Look into producing a list of frequent 'zero result' search terms on Wikimedia projects
From a community member: "One of the easy wins in search is to publish lists of popular search terms that don't currently have an obvious wikipedia article. In some case people will be able to create redirects to resolve them."

I believe the completion suggester helps with this in some capacity.

However, the idea of a list of common search queries that show zero matching results could be useful to editors and search engineers in determining why certain queries result in no matches and possible ways to improve the search results.

This task seeks to discern the technical, legal, and privacy concerns related to creating such a list.

A few initial questions.

  • Is it feasible to create a useful list of top queries with zero results for a wiki?
  • What are the technology, privacy, and security concerns?
  • How difficult would it be to automate something like this?

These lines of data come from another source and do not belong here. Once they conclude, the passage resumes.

-- ==== Sys2Proof/Machine/Encoding.lean ====
section
/-! DEFINITION. The encoding tables of 08_encoding and of the instruction chapters: opcodes, operand fields, which fields a row uses, and the limits that the decode checks judge (R338 to R345). -/

namespace Sys2Proof.Machine.Encoding

/-- Bits `hi:lo` of an operand field, set. -/
def fld (hi lo : Nat) : BitVec 47 := BitVec.ofNat 47 ((2 ^ (hi + 1 - lo) - 1) <<< lo)

/-! ## Operand fields and formats (R163 to R170) -/

/-- The operand field of an S-R syllable (R163). -/
def packSR (o : SR) : BitVec 47 := o.gd ++ o.ga ++ o.gb ++ o.gc ++ o.pd ++ o.pa ++ o.pb ++ o.sub ++ 0#6

/-- The S-R fields of an operand field (R163). -/
def unpackSR (g : Guard) (f : BitVec 47) : SR :=
  { guard := g, gd := f.extractLsb' 41 6, ga := f.extractLsb' 35 6, gb := f.extractLsb' 29 6, gc := f.extractLsb' 23 6,
    pd := f.extractLsb' 19 4, pa := f.extractLsb' 15 4, pb := f.extractLsb' 11 4, sub := f.extractLsb' 6 5 }

/-- The operand field of an S-I syllable (R164). -/
def packSI (o : SI) : BitVec 47 := o.gd ++ o.ga ++ o.imm ++ o.sub

/-- The S-I fields of an operand field (R164). -/
def unpackSI (g : Guard) (f : BitVec 47) : SI :=
  { guard := g, gd := f.extractLsb' 41 6, ga := f.extractLsb' 35 6, imm := f.extractLsb' 3 32, sub := f.extractLsb' 0 3 }

/-- The operand field of an S-L syllable (R165). -/
def packSL (o : SL) : BitVec 47 := o.gd ++ o.imm

/-- The S-L fields of an operand field (R165). -/
def unpackSL (g : Guard) (f : BitVec 47) : SL := { guard := g, gd := f.extractLsb' 41 6, imm := f.extractLsb' 0 41 }

/-- The operand field of an S-B syllable (R165). -/
def packSB (o : SB) : BitVec 47 := o.link ++ o.off ++ 0#9

/-- The S-B fields of an operand field (R165). -/
def unpackSB (g : Guard) (f : BitVec 47) : SB := { guard := g, link := f.extractLsb' 41 6, off := f.extractLsb' 9 32 }

/-- The operand field of a V0 or V1 syllable (R166). -/
def packVF (o : VF) : BitVec 47 := o.vd ++ o.va ++ o.vb ++ o.vc ++ o.fmt ++ BitVec.ofBool o.i ++ o.low

/-- The V fields of an operand field (R166). -/
def unpackVF (g : Guard) (v1 : Bool) (f : BitVec 47) : VF :=
  { guard := g, v1 := v1, vd := f.extractLsb' 42 5, va := f.extractLsb' 37 5, vb := f.extractLsb' 32 5, vc := f.extractLsb' 27 5,
    fmt := f.extractLsb' 23 4, i := f.getLsbD 22, low := f.extractLsb' 0 22 }

/-- The operand field of an X syllable (R167). -/
def packXF (o : XF) : BitVec 47 := o.vd ++ o.va ++ o.xp ++ o.vb ++ o.fmt ++ o.imm ++ o.sub ++ 0#11

/-- The X fields of an operand field (R167). -/
def unpackXF (g : Guard) (f : BitVec 47) : XF :=
  { guard := g, vd := f.extractLsb' 42 5, va := f.extractLsb' 37 5, xp := f.extractLsb' 33 4, vb := f.extractLsb' 28 5,
    fmt := f.extractLsb' 24 4, imm := f.extractLsb' 16 8, sub := f.extractLsb' 11 5 }

/-- The operand field of an M syllable (R168). -/
def packMF (o : MF) : BitVec 47 := o.ta ++ o.tb ++ o.acc ++ o.bind ++ o.q ++ o.k ++ o.aux ++ o.sub ++ 0#10

/-- The M fields of an operand field (R168). -/
def unpackMF (g : Guard) (f : BitVec 47) : MF :=
  { guard := g, ta := f.extractLsb' 43 4, tb := f.extractLsb' 39 4, acc := f.extractLsb' 35 4, bind := f.extractLsb' 31 4,
    q := f.extractLsb' 27 4, k := f.extractLsb' 19 8, aux := f.extractLsb' 15 4, sub := f.extractLsb' 10 5 }

/-- The operand field of an LD or ST syllable (R169). -/
def packLS (o : LS) : BitVec 47 :=
  o.dr ++ o.gb ++ o.off ++ o.sub ++ o.space ++ o.width ++ o.dhi ++ o.gs ++ o.q ++ BitVec.ofBool o.rf ++ 0#1

/-- The LD and ST fields of an operand field (R169). -/
def unpackLS (g : Guard) (f : BitVec 47) : LS :=
  { guard := g, dr := f.extractLsb' 42 5, gb := f.extractLsb' 36 6, off := f.extractLsb' 20 16, sub := f.extractLsb' 17 3,
    space := f.extractLsb' 15 2, width := f.extractLsb' 13 2, dhi := f.extractLsb' 12 1, gs := f.extractLsb' 6 6,
    q := f.extractLsb' 2 4, rf := f.getLsbD 1 }

/-- The operand field of an E syllable (R170). -/
def packEF (o : EF) : BitVec 47 :=
  o.qc ++ o.ga ++ o.gb ++ o.h ++ o.es ++ o.scope ++ o.cla ++ o.clb ++ BitVec.ofBool o.at_ ++ o.gt ++ o.sub

/-- The E fields of an operand field (R170). -/
def unpackEF (g : Guard) (f : BitVec 47) : EF :=
  { guard := g, qc := f.extractLsb' 43 4, ga := f.extractLsb' 37 6, gb := f.extractLsb' 31 6, h := f.extractLsb' 27 4,
    es := f.extractLsb' 23 4, scope := f.extractLsb' 20 3, cla := f.extractLsb' 16 4, clb := f.extractLsb' 12 4,
    at_ := f.getLsbD 11, gt := f.extractLsb' 5 6, sub := f.extractLsb' 0 5 }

One outcome is a "No" - the concerns and technical implementation are insurmountable.

The other possible outcome will be a "Yes", with clear understanding of what it would take in resources to accomplish. If it is something the Discovery team wishes to take on, a plan for implementation would be pursued.

Privacy - we don't want to reveal any private information by accident. People can accidentally copy/paste sensitive information into the search box and have that be included in any index.

I've heard this asked by a few folks in the community as a way of identifying opportunities to create new articles or reword/redirect popular terms to wiki articles.

@TJones performed an investigation into the top unsuccessful search queries. The results show that generating a list is not only difficult, but any results would be of low value.

"I think the problem with all of these strategies is that so many high-frequency queries would be eliminated by any of them that any useful mining would be down to slogging through the low-impact long tail."